[Task prompt] Please transcribe the data that follows exactly, from its first line through the line that contains "penalty (R132). -/".

[Data records]

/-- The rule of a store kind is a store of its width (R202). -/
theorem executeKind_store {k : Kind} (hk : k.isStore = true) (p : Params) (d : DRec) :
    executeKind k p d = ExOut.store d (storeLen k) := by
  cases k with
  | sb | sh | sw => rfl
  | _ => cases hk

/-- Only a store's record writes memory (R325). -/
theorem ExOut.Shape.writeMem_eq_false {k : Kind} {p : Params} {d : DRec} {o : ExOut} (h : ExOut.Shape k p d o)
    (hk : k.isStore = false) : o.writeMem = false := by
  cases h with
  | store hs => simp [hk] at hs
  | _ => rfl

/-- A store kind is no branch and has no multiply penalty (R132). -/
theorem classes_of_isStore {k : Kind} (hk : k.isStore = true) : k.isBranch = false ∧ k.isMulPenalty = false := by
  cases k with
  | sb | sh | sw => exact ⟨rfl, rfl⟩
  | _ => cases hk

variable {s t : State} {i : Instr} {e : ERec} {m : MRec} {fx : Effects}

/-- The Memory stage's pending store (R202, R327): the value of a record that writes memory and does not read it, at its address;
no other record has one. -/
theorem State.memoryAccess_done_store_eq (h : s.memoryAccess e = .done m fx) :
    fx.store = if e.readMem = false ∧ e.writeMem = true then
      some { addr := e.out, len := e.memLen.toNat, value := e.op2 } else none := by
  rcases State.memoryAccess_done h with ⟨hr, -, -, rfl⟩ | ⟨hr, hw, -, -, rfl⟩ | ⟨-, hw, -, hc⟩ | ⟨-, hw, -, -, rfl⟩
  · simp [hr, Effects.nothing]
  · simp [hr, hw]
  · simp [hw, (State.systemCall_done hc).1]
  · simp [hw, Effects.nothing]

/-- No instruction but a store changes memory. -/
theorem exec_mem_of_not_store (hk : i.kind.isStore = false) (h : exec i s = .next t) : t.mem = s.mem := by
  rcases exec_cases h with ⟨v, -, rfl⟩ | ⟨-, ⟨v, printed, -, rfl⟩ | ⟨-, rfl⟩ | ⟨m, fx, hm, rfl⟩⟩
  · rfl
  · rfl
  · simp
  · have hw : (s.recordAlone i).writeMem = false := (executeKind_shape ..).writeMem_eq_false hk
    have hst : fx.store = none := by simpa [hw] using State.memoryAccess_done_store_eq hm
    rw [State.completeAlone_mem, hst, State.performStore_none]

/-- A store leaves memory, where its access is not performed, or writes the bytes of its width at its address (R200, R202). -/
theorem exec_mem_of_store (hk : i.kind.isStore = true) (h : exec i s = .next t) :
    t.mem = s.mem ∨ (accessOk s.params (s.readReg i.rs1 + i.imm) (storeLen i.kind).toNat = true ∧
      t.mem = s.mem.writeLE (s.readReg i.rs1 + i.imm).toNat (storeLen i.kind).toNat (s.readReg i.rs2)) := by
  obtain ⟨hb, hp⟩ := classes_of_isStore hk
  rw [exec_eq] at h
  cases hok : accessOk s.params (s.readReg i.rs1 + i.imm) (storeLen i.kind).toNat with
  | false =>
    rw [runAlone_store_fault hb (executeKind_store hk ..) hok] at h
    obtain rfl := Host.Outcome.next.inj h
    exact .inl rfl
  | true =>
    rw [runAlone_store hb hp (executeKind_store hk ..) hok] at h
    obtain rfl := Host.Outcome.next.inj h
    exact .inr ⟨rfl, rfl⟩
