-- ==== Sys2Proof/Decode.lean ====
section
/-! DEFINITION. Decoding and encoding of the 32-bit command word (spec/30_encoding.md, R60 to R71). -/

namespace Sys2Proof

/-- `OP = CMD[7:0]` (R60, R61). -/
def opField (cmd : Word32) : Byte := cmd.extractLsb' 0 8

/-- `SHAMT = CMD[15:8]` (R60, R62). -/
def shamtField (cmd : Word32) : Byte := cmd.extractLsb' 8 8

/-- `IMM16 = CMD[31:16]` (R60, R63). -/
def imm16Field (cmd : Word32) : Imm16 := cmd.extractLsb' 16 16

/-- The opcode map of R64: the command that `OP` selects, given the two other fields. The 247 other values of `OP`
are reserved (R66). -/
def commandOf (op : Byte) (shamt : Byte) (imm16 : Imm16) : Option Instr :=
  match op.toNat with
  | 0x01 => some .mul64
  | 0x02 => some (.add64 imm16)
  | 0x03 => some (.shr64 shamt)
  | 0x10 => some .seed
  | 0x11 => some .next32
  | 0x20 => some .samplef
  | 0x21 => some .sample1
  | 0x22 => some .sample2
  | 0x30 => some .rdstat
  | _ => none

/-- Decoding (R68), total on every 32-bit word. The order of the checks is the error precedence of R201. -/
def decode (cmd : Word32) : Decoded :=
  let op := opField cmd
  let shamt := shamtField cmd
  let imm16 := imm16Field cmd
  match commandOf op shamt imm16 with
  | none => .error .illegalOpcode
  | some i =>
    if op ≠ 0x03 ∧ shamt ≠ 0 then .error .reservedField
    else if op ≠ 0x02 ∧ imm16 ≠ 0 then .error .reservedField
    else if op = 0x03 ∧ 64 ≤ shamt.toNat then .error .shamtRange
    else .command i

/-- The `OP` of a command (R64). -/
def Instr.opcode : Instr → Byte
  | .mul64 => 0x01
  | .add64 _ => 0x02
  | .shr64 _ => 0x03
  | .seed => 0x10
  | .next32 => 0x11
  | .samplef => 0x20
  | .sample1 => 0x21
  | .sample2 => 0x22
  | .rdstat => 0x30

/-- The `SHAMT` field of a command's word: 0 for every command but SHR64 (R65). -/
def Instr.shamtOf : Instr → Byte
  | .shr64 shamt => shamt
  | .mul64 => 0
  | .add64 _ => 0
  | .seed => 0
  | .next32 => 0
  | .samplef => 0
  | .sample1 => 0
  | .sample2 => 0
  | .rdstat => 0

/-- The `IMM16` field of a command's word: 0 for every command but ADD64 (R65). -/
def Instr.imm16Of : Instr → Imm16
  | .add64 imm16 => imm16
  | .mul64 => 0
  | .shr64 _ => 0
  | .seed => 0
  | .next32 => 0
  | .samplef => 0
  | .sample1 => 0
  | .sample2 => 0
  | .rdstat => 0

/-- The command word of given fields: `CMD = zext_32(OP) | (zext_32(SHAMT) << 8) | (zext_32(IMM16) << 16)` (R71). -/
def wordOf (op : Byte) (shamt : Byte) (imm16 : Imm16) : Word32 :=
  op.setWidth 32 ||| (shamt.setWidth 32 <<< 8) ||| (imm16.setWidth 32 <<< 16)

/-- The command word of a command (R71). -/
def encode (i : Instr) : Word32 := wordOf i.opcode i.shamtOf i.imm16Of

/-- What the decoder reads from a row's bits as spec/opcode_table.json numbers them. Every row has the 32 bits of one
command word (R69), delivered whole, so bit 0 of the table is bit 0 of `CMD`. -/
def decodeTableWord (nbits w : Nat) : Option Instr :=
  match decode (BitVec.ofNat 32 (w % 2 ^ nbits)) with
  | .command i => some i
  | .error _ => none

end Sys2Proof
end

[Solution for this task]
/-- The rule of a store kind is a store of its width (R202). -/
theorem executeKind_store {k : Kind} (hk : k.isStore = true) (p : Params) (d : DRec) :
    executeKind k p d = ExOut.store d (storeLen k) := by
  cases k with
  | sb | sh | sw => rfl
  | _ => cases hk

/-- Only a store's record writes memory (R325). -/
theorem ExOut.Shape.writeMem_eq_false {k : Kind} {p : Params} {d : DRec} {o : ExOut} (h : ExOut.Shape k p d o)
    (hk : k.isStore = false) : o.writeMem = false := by
  cases h with
  | store hs => simp [hk] at hs
  | _ => rfl

/-- A store kind is no branch and has no multiply penalty (R132). -/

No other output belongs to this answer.